The OmcisDI reference publication ​(Perez-Riverol et al.2017) provides extensive supplementary material which describes, among others topics a) how a new data resource can join OmicsDI; b) the OmicsDI data format and a public validator tool; c) the public OmicsDI RESTful API. Updates additions to this documentation are published through our OmicsDI Blog (http://blog.omicsdi.org/) and the online API documentation at https://www.omicsdi.org/help/api .

A new publication specifically on the OmicsDI API is in preparation.

@OmicsDI maintains an active Twitter presence with 195 followers.

Since 2018, OmicsDI has been included as a lecture in the annual EMBL-EBI course "Introduction to Multiomics Data Integration and Visualisation" (https://www.ebi.ac.uk/training/events/2020/introduction-multiomics-data…). In addition, it has been so far presented at 10 talks, seminars, and webinars, among others to the EMBL-EBI Industry group, US NIH BD2K assembly, HUPO, and ISMB.

d. Dependency of other resources: How is this resource critical to the user(s)? Do other resources depend on the resource described here to provide downstream service? Please list, or provide a link to a diagram.

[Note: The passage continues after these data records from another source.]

-- ==== Sys2Proof/Machine/Operands.lean ====
section
/-!
DEFINITION. Operand forms: the fields of the request word (30_encoding.md R83), the frame forms (R70, R71, R74), the
checksum over a frame's bytes (40_codec.md R100), and the reading of a table number as bytes (R87).
-/

namespace Sys2Proof.Machine

/-- `OP`, bits 3:0 (R83). -/
def reqOp (w : ReqWord) : BitVec 4 := w.extractLsb' 0 4
/-- `A`, bits 15:8 (R83). -/
def reqA (w : ReqWord) : Byte := w.extractLsb' 8 8
/-- `C`, bits 23:16 (R83). -/
def reqC (w : ReqWord) : Byte := w.extractLsb' 16 8
/-- `N`, bits 31:24 (R83). -/
def reqN (w : ReqWord) : Byte := w.extractLsb' 24 8
/-- `T`, bits 63:32 (R83). -/
def reqT (w : ReqWord) : Ticks := w.extractLsb' 32 32

/-- The request word with the given fields and zero in the reserved bits 7:4 (R83). -/
def reqWord (t : Ticks) (n c a : Byte) (op : BitVec 4) : ReqWord :=
  t ++ n ++ c ++ a ++ (0#4) ++ op

/-- The START marker (R70). -/
abbrev startMarker : Byte := 0x02#8
/-- The END marker (R70). -/
abbrev endMarker : Byte := 0x03#8

/-- `sum8`: the sum of the bytes as natural numbers, modulo 256 (R100, R5). -/
def sum8 (bs : List Byte) : Byte := BitVec.ofNat 8 (bs.map BitVec.toNat).sum

/-- A frame body with its checksum appended: the sum of START through END, SUM itself left out (R72). -/
def withSum (body : List Byte) : List Byte := body ++ [sum8 body]

/-- The basic frame, 5 bytes (R70, R101). -/
def basicFrame (a c : Byte) : List Byte := withSum [startMarker, a, c, endMarker]

/-- The extended frame, 9 bytes, reserved bytes zero (R71, R81, R102). -/
def extFrame (a c n : Byte) : List Byte :=
  withSum [startMarker, a, c, n, 0x00#8, 0x00#8, 0x00#8, endMarker]

/-- The status reply, 9 bytes, the status field at indexes 3 to 6 (R74, D8). -/
def statusReply (a c byte0 byte1 byte2 byte3 : Byte) : List Byte :=
  withSum [startMarker, a, c, byte0, byte1, byte2, byte3, endMarker]

/-- The bytes of a basic frame with a given SUM byte, as one chunk (R70). -/
def basicChunk (a c sum : Byte) : Chunk := ⟨startMarker, [a, c, endMarker, sum]⟩

/-- The bytes of an extended frame with a given SUM byte, as one chunk (R71). -/
def extChunk (a c n sum : Byte) : Chunk :=
  ⟨startMarker, [a, c, n, 0x00#8, 0x00#8, 0x00#8, endMarker, sum]⟩

/-- The `n` bytes of a number of the opcode table, byte 0 of the frame the MOST significant one (R87). -/
def tableBytes : Nat → Nat → List Byte
  | 0, _ => []
  | n + 1, w => BitVec.ofNat 8 (w / 256 ^ n) :: tableBytes n w

end Sys2Proof.Machine
end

The following resources use OmicsDI web services online or in batch mode for inclusion in their own resource:

The Shanghai Institute for Bioinformation Sciences (http://english.sibs.cas.cn/) currently operates a mirror of OmicsDI (https://www.biosino.org/OmicsDI/) that is retrieving its data through web service calls to the EBI instance. With local grant support, this instance will gradually be developed into an independent instance with additional Chinese datasets.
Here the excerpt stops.